-- ==== Sys2Proof/Syntax.lean ====
section
/-!
DEFINITION. The syntax of the MN-7360's steps: one constructor for each row of the opcode table. An instruction carries
the fields of its words (05 R104, R107). A step of the device that is no instruction carries the numbers that say where
it comes about (95). Agents, cores and requests are numbered as Machine/State.lean says.
-/

namespace Sys2Proof

/-- The fields of an instruction's words other than DOM and OPC (05 R104, R107). `ext` holds bits 127:64: word 1 of a
96-bit instruction in its low half, words 1 and 2 of a 128-bit one; zero for a 64-bit one. -/
structure Fields where
  len : BitVec 2
  rb : Bool
  rs : Bool
  stall : BitVec 4
  wait : BitVec 8
  setK : BitVec 3
  setEn : Bool
  luA : Bool
  luB : Bool
  pred : BitVec 3
  pneg : Bool
  d : BitVec 7
  a : BitVec 7
  b : BitVec 7
  bs : Bool
  mod : BitVec 6
  ext : BitVec 64
  deriving DecidableEq, Repr

/-- The kinds of agents that execute instructions (05 R118). -/
inductive AgentKind where
  | band
  | ctl
  | fw
  deriving DecidableEq, Repr

/-- What a peer module asks of this module over Tropex (14 R315): a load, a store, an atomic on the tenant's virtual
addresses, or a packet for one of its rings. -/
inductive PeerRequest where
  | load (ctx : Nat) (va : W64) (len : Nat)
  | store (ctx : Nat) (va : W64) (data : List Byte)
  | atomic (ctx : Nat) (va : W64) (op : Nat) (v cmp : W32)
  | push (queue : Nat) (image : List W64)
  | firmware (data : List Byte)
  deriving DecidableEq, Repr
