/-- FCVT on one lane word (R374): type codes 0 F32, 1 F16, 2 BF16, 3 I32, 4 N32. -/
def fpCvt (dst src mode : Nat) (seed : W32) (a : W32) : W32 × BitVec 5 :=
  if src ≤ 2 then
    if dst ≤ 2 then
      let r := fpConvert (fmtOf src) (fmtOf dst) mode seed a.toNat
      (BitVec.ofNat 32 r.1, r.2)
    else
      let r := fpToInt (fmtOf src) mode seed (if dst = 3 then -2 ^ 31 else 0) (if dst = 3 then 2 ^ 31 - 1 else 2 ^ 32 - 1)
        a.toNat
      (BitVec.ofInt 32 r.1, r.2)
  else
    let r := intToFp (fmtOf dst) mode seed (if src = 3 then a.toInt else a.toNat)
    (BitVec.ofNat 32 r.1, r.2)

/-- The flags of a list of rounded nodes, and their values. -/
def rnAdd (f : Fmt) (a b : Nat × BitVec 5) : Nat × BitVec 5 :=
  let r := fpAdd f 0 0 a.1 b.1
  (r.1, r.2 ||| a.2 ||| b.2)

/-- One level of the tree of R143: neighbours added in pairs. -/
def treeLevel (f : Fmt) : List (Nat × BitVec 5) → List (Nat × BitVec 5)
  | a :: b :: r => rnAdd f a b :: treeLevel f r
  | l => l

/-- The pairwise tree over 2^n values (R143). -/
def treeSum (f : Fmt) : Nat → List (Nat × BitVec 5) → Nat × BitVec 5
  | 0, l => l.headD (f.sign true, 0)
  | n + 1, l => treeSum f n (treeLevel f l)

/-- The sum over lanes 0 to n − 1 by aligned blocks of decreasing size (R144): `b` bits of n still to look at. -/
def blockSum (f : Fmt) (n : Nat) : Nat → List (Nat × BitVec 5) → Option (Nat × BitVec 5) → Nat × BitVec 5
  | 0, _, acc => acc.getD (f.sign true, 0)
  | b + 1, l, acc =>
    if n / 2 ^ b % 2 = 1 then
      let x := treeSum f b (l.take (2 ^ b))
      blockSum f n b (l.drop (2 ^ b)) (some (match acc with
        | none => x
        | some y => rnAdd f y x))
    else blockSum f n b l acc

end Sys2Proof.Machine
end

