-- ==== Sys2Proof/Machine/Mem.lean ====
section
/-!
DEFINITION. Translation, permissions and fault records (07 R160 to R166, R170 to R173), the lines of memory, and stores
and reads by agents that have no band (front ends, Bobbin, Overlock, acknowledgement records).
-/

namespace Sys2Proof.Machine

/-- Where a translated access goes: its place, its address there (`Space` for local memory), its lease length in ns. -/
structure Target where
  place : Place
  addr : Nat
  lease : Nat
  r : Bool
  w : Bool
  x : Bool
  deriving DecidableEq, Repr

/-- The outcome of a translation (R170): a malformed walk or leaf, an absent entry with its level, or a target. -/
inductive Xlat where
  | access
  | absent (level : Nat)
  | ok (t : Target)
  deriving DecidableEq, Repr

/-- A virtual address is canonical when bits [63:57] equal bit 56 (R163). -/
def canonical (va : W64) : Bool := va.toNat / 2 ^ 56 == 0 || va.toNat / 2 ^ 56 == 0xFF

/-- Bits of the virtual address that index the table of a level, and how far they stand from bit 0 (R163). -/
def levelShift (level : Nat) : Nat := if level = 0 then 16 else 21 + 9 * (level - 1)

/-- Entries of a table of a level (R163). -/
def levelEntries (level : Nat) : Nat := if level = 0 then 32 else 512

/-- What a walk finds: a leaf with its level, or why there is none. -/
inductive Walk where
  | bad
  | absent (level : Nat)
  | leaf (level : Nat) (entry : Nat)
  deriving DecidableEq, Repr

/-- Reserved bits of every entry (R164). -/
def entryReserved (e : Nat) : Bool := e / 2 ^ 63 % 2 == 0 && bitsOf e 7 6 == 0 && e / 2 % 2 == 0

/-- A non-leaf entry: node, lease, type, permissions zero (R164). One whose table address is not in device memory, or is
not aligned to the table's size (R163), is malformed too: the spec gives it no outcome (log 82). -/
def nonLeafOk (level e : Nat) : Bool :=
  entryReserved e && bitsOf e 62 50 == 0 && bitsOf e 5 3 == 0 && bitsOf e 49 38 == 0 &&
    (level == 1 || bitsOf e 11 8 == 0)

/-- The level-by-level walk of R163: `level + 1` tables still to read, the next at physical address `table`; a table in a frame
that is `hidden` from the physical address space is malformed (log 82). -/
def walkFrom (mem : List Host.Cell) (hidden : Nat → Bool) (va : Nat) : Nat → Nat → Walk
  | 0, _ => .bad
  | level + 1, table =>
    let idx := va / 2 ^ levelShift level % levelEntries level
    let e := leNat (Memory.reads mem (table + 8 * idx) 8)
    if e % 2 = 0 then .absent level
    else if level = 0 then .leaf 0 e
    else if e / 4 % 2 = 1 then (if level ≤ 2 then .leaf level e else .bad)
    else if nonLeafOk level e && !hidden (bitsOf e 49 8 * 256) then walkFrom mem hidden va level (bitsOf e 49 8 * 256)
    else .bad

/-- Frames of a die with a lasting fault of GDDR7: firmware retires them (01 R23, 14 R319). -/
def State.retired (s : State) (die : Nat) : Nat :=
  (((s.errors.filter (fun e => e.lasting && e.site == 0 && e.die == die)).map (fun e => e.place / 2 ^ 21)).eraseDups).length

/-- Whether an address of device memory lies in a frame of its die that firmware withholds from the physical address space
(01 R23): 64 at boot, and one more for each frame retired beyond that reserve; the last ones (log 96). -/
def State.withheld (s : State) (pa : Nat) : Bool :=
  decide (pa / 2 ^ 21 % 2 ^ 16 ≥ 2 ^ 16 - max 64 (s.retired (pa / 2 ^ 37 % 2)))

/-- Whether a range of device memory meets a withheld frame. -/
def State.withheldRange (s : State) (a n : Nat) : Bool :=
  (List.range ((a + n - 1) / 2 ^ 21 + 1 - a / 2 ^ 21)).any (fun i => s.withheld (a + 2 ^ 21 * i))

/-- Whether a leaf's frame field fits its page size and its type (R163, R164). -/
def leafOk (s : State) (level e : Nat) : Bool :=
  let ty := bitsOf e 51 50
  let node := bitsOf e 62 54
  let isLocal := node == 0x1FF || BitVec.ofNat 9 node == s.node
  entryReserved e && ty != 3 && bitsOf e 15 8 == 0 &&
    (level == 0 || bitsOf e (levelShift level - 1) 16 == 0) &&
    (!isLocal || ty == 1 || (bitsOf e 49 38 == 0 && (ty == 0 || bitsOf e 36 30 == 0)))

/-- The lease length of a code, in ns (R164). -/
def leaseNs (code : Nat) : Nat := if code = 1 then 500 else if code = 2 then 2000 else if code = 3 then 8000 else 0

/-- The carved size of a die's Pewter (R161). -/
def State.pewterSize (s : State) (die : Nat) : Nat := s.pewter.get die 0 * 2 ^ 27

/-- What a leaf says of an address (R164, R165). -/
def leafTarget (s : State) (va level e : Nat) : Xlat :=
  if !leafOk s level e then .access
  else
    let ty := bitsOf e 51 50
    let node := bitsOf e 62 54
    let pa := bitsOf e 49 16 * 2 ^ 16 + va % 2 ^ levelShift level
    let r := e / 8 % 2 == 1
    let w := e / 16 % 2 == 1
    let x := e / 32 % 2 == 1
    if !(node == 0x1FF || BitVec.ofNat 9 node == s.node) then .ok { place := .node node, addr := pa, lease := 0, r, w, x }
    else if ty = 1 then .ok { place := .host, addr := pa, lease := 0, r, w, x }
    else if ty = 2 then
      if pa % 2 ^ 30 ≥ s.pewterSize (pa / 2 ^ 37) then .access
      else .ok { place := .slice, addr := Space.pewter + pa, lease := leaseNs (bitsOf e 53 52), r, w, x }
    else if s.withheld pa then .access
    else .ok { place := .slice, addr := pa, lease := leaseNs (bitsOf e 53 52), r, w, x }

/-- The walk for an address in a context; a context without a root has no valid entry. -/
def State.walk (s : State) (ctx : Nat) (va : W64) : Walk :=
  let c := s.ctx ctx
  if !canonical va then .bad
  else if !c.hasRoot then .absent 4
  else walkFrom s.mem s.withheld va.toNat 5 c.root

/-- Translate without a TLB. -/
def State.xlat (s : State) (ctx : Nat) (va : W64) : Xlat :=
  match s.walk ctx va with
  | .bad => .access
  | .absent l => .absent l
  | .leaf l e => leafTarget s va.toNat l e

/-- The leaf that a core's TLB holds for an address (R166). -/
def Core.tlbFor (c : Core) (ctx : Nat) (va : W64) : Option TlbEntry :=
  c.tlb.find? (fun e => e.ctx == ctx && decide (e.va ≤ va.toNat) && decide (va.toNat < e.va + e.size))

/-- The most leaves that the two TLBs of a core hold (R166): 4,096, and 256 in the first level. -/
def tlbEntries : Nat := 4352

/-- The level of a page of a size. -/
def sizeLevel (size : Nat) : Nat := if size = 2 ^ 16 then 0 else if size = 2 ^ 21 then 1 else 2

/-- Translate on a core: where its TLB holds a leaf that the tables no longer hold, either may be used until firmware's
invalidation is complete (R166). -/
def State.xlatCore (s : State) (core ctx : Nat) (va : W64) : Xlat :=
  if !canonical va then .access
  else match (s.core core).tlbFor ctx va with
    | none => s.xlat ctx va
    | some e =>
      let held := leafTarget s va.toNat (sizeLevel e.size) e.entry.toNat
      if s.xlat ctx va = held then held
      else if Config.freeBit s.freeCtr 4096 (e.va / 2 ^ 16) then held else s.xlat ctx va

/-- A core's TLB takes the leaf of an address that it translates (R166). Where it is full, a leaf leaves it, freely chosen
(log 80). -/
def Prog.fillTlb (core ctx : Nat) (va : W64) : Prog :=
  .look fun s =>
    match s.walk ctx va with
    | .leaf l e =>
      if ((s.core core).tlbFor ctx va).isSome || leafTarget s va.toNat l e = .access then .skip
      else
        let size := 2 ^ levelShift l
        let entry : TlbEntry := { ctx, va := va.toNat / size * size, size, entry := BitVec.ofNat 64 e }
        .core core (fun c => { c with
          tlb := entry :: (if c.tlb.length < tlbEntries then c.tlb
            else c.tlb.eraseIdx (Config.freeNat s.freeCtr 4097 core % c.tlb.length)) })
    | _ => .skip

/-- The line of an address. -/
def lineOf (a : Nat) : Nat := a / 128

/-- The die that is the home of an address of device memory or Pewter (R160, R162). -/
def homeDie (a : Nat) : Nat := a / 2 ^ 37 % 2

/-- Whether any byte of a range lies in a poisoned sector (R170, R320). -/
def State.poisoned (s : State) (a len : Nat) : Bool :=
  s.poison.any (fun sec => decide (32 * sec < a + len) && decide (a < 32 * sec + 32))

/-! Miss slots (R168). -/

/-- Whether an agent's requests take miss slots (R168): the bands and the control contexts of the cores. -/
def usesSlots (k : Nat) : Bool := decide (unitOf k < 72) && decide (coreNo k < Config.cores)

/-- A request that is still to be served: it waits for a miss slot, or has been sent. -/
def Req.unserved (r : Req) : Bool := r.stage == .queued || r.stage == .sent

/-- Whether a request holds its miss slot: until its reply arrives, and a store until it has its V (R168, log 81). -/
def Req.holds (r : Req) : Bool :=
  r.slot != .none && match r.access with
    | .store => r.stage == .sent
    | _ => r.stage != .answered

/-- The slot that a new request of an agent takes now: one of the 8 of its band slot first, then one of the 2,560 shared
ones (R168). -/
def State.slotFor (s : State) (k : Nat) : MissSlot :=
  if unitOf k < 64 && decide ((s.reqs.filter (fun r => r.agent == k && r.slot == .own && r.holds)).length < 8) then .own
  else if (s.reqs.filter (fun r => r.core == coreOf k && r.slot == .shared && r.holds)).length < 2560 then .shared
  else .none

/-- Send the requests of a core that wait for a miss slot, the oldest first, as slots are free (R168). -/
def State.grantSlots (s : State) (core : Nat) : State :=
  (s.reqs.filter (fun r => r.core == core && r.stage == .queued)).foldl (fun s r =>
    match s.slotFor r.agent with
    | .none => s
    | x => { s with
      reqs := s.reqs.map (fun q => if q.id = r.id then { q with stage := .sent, slot := x, sentAt := s.t } else q) }) s

/-- A miss slot of a core may have become free. -/
def Prog.grantSlots (core : Nat) : Prog := .upd (fun s => s.grantSlots core)

/-! Fault records (R172). -/

/-- The 64 KiB page of an address. -/
def pageOf (va : W64) : Nat := va.toNat / 2 ^ 16

/-- An outstanding record of a die for a context and page, in the queue or held by a core. -/
def State.openFault (s : State) (die ctx : Nat) (va : W64) : Option FaultRec :=
  (s.faults ++ s.cores.flatMap (fun c => c.2.heldRecs)).find?
    (fun r => r.die == die && r.ctx == ctx && pageOf r.va == pageOf va)

/-- Records of a die's queue (R172). -/
def State.queued (s : State) (die : Nat) : Nat := (s.faults.filter (fun r => r.die == die)).length

/-- Whether a fault of a core finds no room: the queue is full and the core holds 16 records (R172). -/
def State.faultFull (s : State) (die core : Nat) : Bool :=
  decide (s.queued die ≥ 4096) && decide ((s.core core).heldRecs.length ≥ 16)

/-- The serial that a fault waits under: that of the outstanding record of its page, or the die's next one (R172). -/
def State.faultSerialFor (s : State) (die ctx : Nat) (va : W64) : Nat :=
  match s.openFault die ctx va with
  | some r => r.serial
  | none => s.faultSerial.get die 0

/-- Send a fault record unless one for the page is outstanding (R172). `core` is the core's key, where a core holds the
record when the queue has no room. -/
def Prog.fault (die ctx : Nat) (va : W64) (coreKey coreByte agent access slot level : Nat) (lanes : W32) : Prog :=
  .upd (fun s =>
    match s.openFault die ctx va with
    | some _ => s
    | none =>
      let serial := s.faultSerial.get die 0
      let r : FaultRec :=
        { die, serial, va, ctx, core := coreByte, agent, access, slot, level, time := s.ns, lanes }
      let s := { s with faultSerial := s.faultSerial.put die ((serial + 1) % 2 ^ 32) }
      if s.queued die ≥ 4096 then
        let c := s.core coreKey
        { s with cores := s.cores.put coreKey { c with heldRecs := c.heldRecs ++ [r] } }
      else { s with faults := s.faults ++ [r] })

/-- A fault of an agent of the die that belongs to no core (R172). A record that finds the queue full is held, in any
number, under the key 0xFFF: the spec bounds only what a core holds (log 83). -/
def Prog.dieFault (die ctx : Nat) (va : W64) (access level : Nat) : Prog :=
  .fault die ctx va 0xFFF 0xFF 5 access 0xFF level 0

/-! Stores and reads by an agent of the die. -/

/-- Whether an agent without a band may store to a line now: its V would be this instant (R181), and no engine owns the
line (R195). -/
def State.lineOpen (s : State) (line : Nat) : Bool :=
  let r := s.lineRec line
  decide (r.leaseEnd ≤ s.ns) && decide (r.nextV ≤ s.ns) && r.owners.isEmpty

/-- Store bytes of device memory or Pewter at one V, this instant. -/
def Prog.storeNow (a : Nat) (bs : List Byte) : Prog :=
  .look fun s =>
    .seq (.storeBytes a bs) (.line (lineOf a) (fun r => { r with nextV := s.ns + 1 }))

/-- What a die agent's access to a virtual address meets: it may go on at an address, it must wait for the line or for
a page, or it fails. -/
inductive Reach where
  | now (t : Target)
  | later
  | absent (level : Nat)
  | fail
  deriving DecidableEq, Repr

/-- A store of a die agent (R463, R72, R464): the page present and writable, the line open. -/
def State.reachStore (s : State) (ctx : Nat) (va : W64) : Reach :=
  match s.xlat ctx va with
  | .access => .fail
  | .absent l => .absent l
  | .ok t =>
    if !t.w then .fail
    else if t.place = .slice && !s.lineOpen (lineOf t.addr) then .later
    else .now t

/-- A read of a die agent (R463, R285, R289). -/
def State.reachLoad (s : State) (ctx : Nat) (va : W64) : Reach :=
  match s.xlat ctx va with
  | .access => .fail
  | .absent l => .absent l
  | .ok t => if t.r then .now t else .fail

/-- Store to a reached target: local memory takes the bytes; host and peer memory are outside the module (log 18). -/
def Prog.storeAt (t : Target) (bs : List Byte) : Prog :=
  if t.place = .slice then .storeNow t.addr bs else .skip

/-- Read a reached target; host and peer memory answer free values (log 18). -/
def State.readAt (s : State) (t : Target) (n : Nat) : List Byte :=
  if t.place = .slice then s.readBytes t.addr n
  else (List.range n).map (fun i => (s.freeWord (8192 + i) 0).extractLsb' 0 8)

end Sys2Proof.Machine
end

> [Exercise brief] State how many lines of the data above contain the word "levelShift", and include nothing other than that number.

> [Solution for this exercise] 5